_What you have to do_.
Within the entries below, find the lines that hold "tickWick" and report only how many there are.

*** Opening Records to use ***

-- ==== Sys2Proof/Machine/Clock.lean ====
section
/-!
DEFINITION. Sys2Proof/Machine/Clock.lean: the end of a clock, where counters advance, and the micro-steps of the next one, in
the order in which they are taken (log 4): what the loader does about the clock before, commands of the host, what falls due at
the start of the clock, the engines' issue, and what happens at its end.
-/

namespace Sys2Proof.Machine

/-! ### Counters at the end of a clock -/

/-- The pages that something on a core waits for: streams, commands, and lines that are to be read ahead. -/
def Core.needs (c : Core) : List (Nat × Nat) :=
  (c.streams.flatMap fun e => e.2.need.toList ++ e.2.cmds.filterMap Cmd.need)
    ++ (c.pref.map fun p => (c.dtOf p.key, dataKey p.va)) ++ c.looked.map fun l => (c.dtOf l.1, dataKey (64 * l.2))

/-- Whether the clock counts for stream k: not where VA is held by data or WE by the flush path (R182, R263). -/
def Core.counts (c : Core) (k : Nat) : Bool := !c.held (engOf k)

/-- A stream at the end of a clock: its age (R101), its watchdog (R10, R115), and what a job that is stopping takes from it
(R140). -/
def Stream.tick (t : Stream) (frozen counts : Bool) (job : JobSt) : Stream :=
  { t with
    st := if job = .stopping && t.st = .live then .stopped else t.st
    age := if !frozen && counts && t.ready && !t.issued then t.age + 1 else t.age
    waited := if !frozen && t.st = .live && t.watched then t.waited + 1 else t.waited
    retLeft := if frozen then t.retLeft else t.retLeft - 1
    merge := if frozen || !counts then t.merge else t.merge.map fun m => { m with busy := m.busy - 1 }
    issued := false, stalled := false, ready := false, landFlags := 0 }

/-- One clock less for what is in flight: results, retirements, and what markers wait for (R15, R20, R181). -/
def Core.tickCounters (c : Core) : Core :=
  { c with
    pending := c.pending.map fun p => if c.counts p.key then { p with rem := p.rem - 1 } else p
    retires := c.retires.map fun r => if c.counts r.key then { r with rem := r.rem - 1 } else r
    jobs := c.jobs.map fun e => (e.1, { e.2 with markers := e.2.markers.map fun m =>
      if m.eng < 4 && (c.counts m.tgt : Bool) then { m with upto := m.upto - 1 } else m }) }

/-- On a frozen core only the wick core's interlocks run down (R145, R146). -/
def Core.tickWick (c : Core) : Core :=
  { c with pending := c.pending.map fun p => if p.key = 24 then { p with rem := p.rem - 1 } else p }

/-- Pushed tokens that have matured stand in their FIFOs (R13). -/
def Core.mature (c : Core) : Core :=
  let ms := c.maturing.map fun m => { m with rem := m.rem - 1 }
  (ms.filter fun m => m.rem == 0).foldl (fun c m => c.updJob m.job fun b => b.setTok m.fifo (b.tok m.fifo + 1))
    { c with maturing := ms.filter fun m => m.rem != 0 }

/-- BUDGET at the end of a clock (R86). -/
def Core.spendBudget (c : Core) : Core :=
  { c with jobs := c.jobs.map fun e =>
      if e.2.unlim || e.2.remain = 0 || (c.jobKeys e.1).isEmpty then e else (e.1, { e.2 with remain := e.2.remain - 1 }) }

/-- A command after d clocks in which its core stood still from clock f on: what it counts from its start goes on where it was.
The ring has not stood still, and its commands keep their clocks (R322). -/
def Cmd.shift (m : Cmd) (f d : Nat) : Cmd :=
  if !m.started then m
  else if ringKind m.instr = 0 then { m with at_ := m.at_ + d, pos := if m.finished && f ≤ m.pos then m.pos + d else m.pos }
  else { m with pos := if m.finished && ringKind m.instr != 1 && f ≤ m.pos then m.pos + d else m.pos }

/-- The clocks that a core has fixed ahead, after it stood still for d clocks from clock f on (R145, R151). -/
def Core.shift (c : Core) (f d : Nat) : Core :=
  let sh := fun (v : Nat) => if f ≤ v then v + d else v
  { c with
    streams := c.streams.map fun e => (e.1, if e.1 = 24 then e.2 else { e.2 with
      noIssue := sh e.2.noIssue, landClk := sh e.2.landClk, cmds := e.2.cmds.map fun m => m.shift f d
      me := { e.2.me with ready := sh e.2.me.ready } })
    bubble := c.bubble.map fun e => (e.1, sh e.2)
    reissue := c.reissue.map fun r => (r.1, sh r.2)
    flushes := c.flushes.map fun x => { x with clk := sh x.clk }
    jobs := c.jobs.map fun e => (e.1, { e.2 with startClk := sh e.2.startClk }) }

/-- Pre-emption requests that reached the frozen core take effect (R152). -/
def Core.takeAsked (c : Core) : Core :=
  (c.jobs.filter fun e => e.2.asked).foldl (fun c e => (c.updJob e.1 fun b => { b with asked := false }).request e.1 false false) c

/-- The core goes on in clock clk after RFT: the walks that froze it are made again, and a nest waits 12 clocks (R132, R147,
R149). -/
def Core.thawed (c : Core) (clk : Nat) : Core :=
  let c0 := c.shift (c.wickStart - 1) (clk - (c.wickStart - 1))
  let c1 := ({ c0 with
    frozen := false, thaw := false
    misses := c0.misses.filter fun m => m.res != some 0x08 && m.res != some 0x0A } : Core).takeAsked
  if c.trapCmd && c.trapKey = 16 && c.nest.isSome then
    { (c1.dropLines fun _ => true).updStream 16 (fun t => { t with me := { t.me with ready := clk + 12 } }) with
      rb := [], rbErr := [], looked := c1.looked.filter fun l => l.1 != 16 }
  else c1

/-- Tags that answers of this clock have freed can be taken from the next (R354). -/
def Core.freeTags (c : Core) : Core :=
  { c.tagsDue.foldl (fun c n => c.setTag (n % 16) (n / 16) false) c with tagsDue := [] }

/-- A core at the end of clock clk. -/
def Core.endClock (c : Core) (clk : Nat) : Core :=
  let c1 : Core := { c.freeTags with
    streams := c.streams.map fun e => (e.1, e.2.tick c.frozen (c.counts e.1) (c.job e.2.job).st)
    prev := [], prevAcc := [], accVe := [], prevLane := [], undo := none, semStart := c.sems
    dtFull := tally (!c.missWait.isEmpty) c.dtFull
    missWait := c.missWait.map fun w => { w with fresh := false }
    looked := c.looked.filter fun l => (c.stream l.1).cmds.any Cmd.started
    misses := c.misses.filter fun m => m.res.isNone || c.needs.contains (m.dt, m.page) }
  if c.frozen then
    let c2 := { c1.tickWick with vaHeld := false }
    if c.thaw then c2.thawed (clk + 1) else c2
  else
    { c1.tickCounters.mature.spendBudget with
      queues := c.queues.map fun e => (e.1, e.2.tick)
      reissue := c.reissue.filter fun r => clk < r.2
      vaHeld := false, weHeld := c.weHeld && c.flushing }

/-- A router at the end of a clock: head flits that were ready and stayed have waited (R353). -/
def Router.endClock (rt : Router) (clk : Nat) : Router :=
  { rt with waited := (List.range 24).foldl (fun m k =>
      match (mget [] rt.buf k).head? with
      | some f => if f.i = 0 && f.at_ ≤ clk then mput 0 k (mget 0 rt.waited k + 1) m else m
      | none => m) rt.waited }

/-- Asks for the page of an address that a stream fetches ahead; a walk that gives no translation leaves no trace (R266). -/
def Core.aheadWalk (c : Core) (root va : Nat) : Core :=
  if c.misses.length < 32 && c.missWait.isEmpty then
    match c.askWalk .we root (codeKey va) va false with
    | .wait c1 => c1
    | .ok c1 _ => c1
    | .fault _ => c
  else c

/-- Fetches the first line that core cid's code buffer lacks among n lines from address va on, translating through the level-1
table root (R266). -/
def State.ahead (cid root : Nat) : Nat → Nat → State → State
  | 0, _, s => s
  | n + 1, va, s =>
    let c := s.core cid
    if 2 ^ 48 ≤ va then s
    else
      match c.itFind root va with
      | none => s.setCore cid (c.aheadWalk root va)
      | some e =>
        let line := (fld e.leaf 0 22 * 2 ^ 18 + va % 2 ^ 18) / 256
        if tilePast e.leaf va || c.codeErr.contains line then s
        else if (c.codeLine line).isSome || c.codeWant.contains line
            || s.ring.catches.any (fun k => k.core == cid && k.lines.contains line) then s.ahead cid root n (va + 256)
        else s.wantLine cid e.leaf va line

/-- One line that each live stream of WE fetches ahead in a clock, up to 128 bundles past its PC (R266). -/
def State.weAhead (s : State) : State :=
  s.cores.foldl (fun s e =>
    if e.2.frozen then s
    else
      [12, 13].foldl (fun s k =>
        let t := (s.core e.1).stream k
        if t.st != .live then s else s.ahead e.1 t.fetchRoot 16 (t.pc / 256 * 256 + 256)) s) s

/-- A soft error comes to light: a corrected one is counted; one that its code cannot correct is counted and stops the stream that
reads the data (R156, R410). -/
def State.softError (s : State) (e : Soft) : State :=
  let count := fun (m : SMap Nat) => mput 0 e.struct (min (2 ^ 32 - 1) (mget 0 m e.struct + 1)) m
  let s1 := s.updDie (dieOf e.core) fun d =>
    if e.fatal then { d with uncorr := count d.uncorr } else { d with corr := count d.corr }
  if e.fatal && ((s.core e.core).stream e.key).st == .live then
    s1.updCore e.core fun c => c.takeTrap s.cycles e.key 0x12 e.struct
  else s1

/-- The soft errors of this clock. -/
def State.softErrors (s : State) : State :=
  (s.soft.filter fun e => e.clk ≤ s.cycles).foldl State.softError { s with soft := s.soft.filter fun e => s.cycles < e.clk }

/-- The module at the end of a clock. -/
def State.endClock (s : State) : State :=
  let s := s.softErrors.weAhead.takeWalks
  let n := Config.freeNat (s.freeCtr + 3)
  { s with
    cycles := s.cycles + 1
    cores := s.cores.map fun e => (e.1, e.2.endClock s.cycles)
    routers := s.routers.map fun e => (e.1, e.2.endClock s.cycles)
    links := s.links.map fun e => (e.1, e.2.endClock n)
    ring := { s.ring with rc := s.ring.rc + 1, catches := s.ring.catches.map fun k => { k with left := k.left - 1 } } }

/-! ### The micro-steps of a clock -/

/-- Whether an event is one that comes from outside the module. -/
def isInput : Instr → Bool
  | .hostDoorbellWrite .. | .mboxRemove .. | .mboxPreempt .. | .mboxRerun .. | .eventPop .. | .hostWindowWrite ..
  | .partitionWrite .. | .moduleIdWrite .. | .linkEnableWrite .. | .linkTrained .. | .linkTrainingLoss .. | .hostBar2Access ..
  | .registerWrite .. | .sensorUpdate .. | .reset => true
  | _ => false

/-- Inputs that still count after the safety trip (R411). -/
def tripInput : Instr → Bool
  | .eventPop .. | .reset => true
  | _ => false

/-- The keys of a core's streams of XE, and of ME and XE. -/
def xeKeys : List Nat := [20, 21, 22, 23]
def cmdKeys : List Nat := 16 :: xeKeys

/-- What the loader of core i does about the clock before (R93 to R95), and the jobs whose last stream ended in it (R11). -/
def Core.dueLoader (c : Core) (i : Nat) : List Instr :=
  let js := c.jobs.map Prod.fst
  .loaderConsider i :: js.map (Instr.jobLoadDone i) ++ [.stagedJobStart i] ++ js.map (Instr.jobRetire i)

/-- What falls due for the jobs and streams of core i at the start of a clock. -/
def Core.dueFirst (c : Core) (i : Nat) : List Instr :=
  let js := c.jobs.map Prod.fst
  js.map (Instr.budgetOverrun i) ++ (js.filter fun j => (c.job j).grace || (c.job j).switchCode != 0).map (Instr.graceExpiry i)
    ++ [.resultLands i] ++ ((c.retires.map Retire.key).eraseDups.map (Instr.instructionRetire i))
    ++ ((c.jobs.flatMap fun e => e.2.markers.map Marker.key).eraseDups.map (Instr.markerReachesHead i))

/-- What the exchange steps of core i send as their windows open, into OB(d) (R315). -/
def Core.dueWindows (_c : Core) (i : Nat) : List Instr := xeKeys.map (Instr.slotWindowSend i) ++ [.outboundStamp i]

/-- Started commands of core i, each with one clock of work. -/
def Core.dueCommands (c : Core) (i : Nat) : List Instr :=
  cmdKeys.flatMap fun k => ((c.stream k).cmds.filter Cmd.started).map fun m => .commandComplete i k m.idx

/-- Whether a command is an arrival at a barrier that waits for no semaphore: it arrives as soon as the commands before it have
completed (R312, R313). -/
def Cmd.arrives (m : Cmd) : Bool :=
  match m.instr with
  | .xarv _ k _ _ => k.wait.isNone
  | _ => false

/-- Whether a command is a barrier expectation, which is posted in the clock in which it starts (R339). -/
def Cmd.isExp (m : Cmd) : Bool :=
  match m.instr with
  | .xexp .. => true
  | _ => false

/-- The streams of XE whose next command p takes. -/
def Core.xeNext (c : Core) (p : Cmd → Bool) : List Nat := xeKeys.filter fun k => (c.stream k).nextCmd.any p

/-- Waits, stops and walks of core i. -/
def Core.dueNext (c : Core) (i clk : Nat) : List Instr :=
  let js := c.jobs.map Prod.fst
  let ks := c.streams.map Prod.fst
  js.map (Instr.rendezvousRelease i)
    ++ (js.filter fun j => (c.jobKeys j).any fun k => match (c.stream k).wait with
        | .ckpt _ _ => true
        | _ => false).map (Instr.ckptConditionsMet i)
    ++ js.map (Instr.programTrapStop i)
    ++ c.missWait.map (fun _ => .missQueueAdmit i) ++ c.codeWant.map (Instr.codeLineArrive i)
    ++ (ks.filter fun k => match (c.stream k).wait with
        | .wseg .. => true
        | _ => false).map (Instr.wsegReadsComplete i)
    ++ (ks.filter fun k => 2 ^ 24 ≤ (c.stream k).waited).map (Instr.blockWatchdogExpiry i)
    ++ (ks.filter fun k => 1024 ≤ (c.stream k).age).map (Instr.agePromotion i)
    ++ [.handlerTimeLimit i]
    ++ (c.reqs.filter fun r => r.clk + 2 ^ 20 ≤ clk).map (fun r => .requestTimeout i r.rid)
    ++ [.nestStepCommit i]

*** Closing Records to use ***

_Task answer_.
2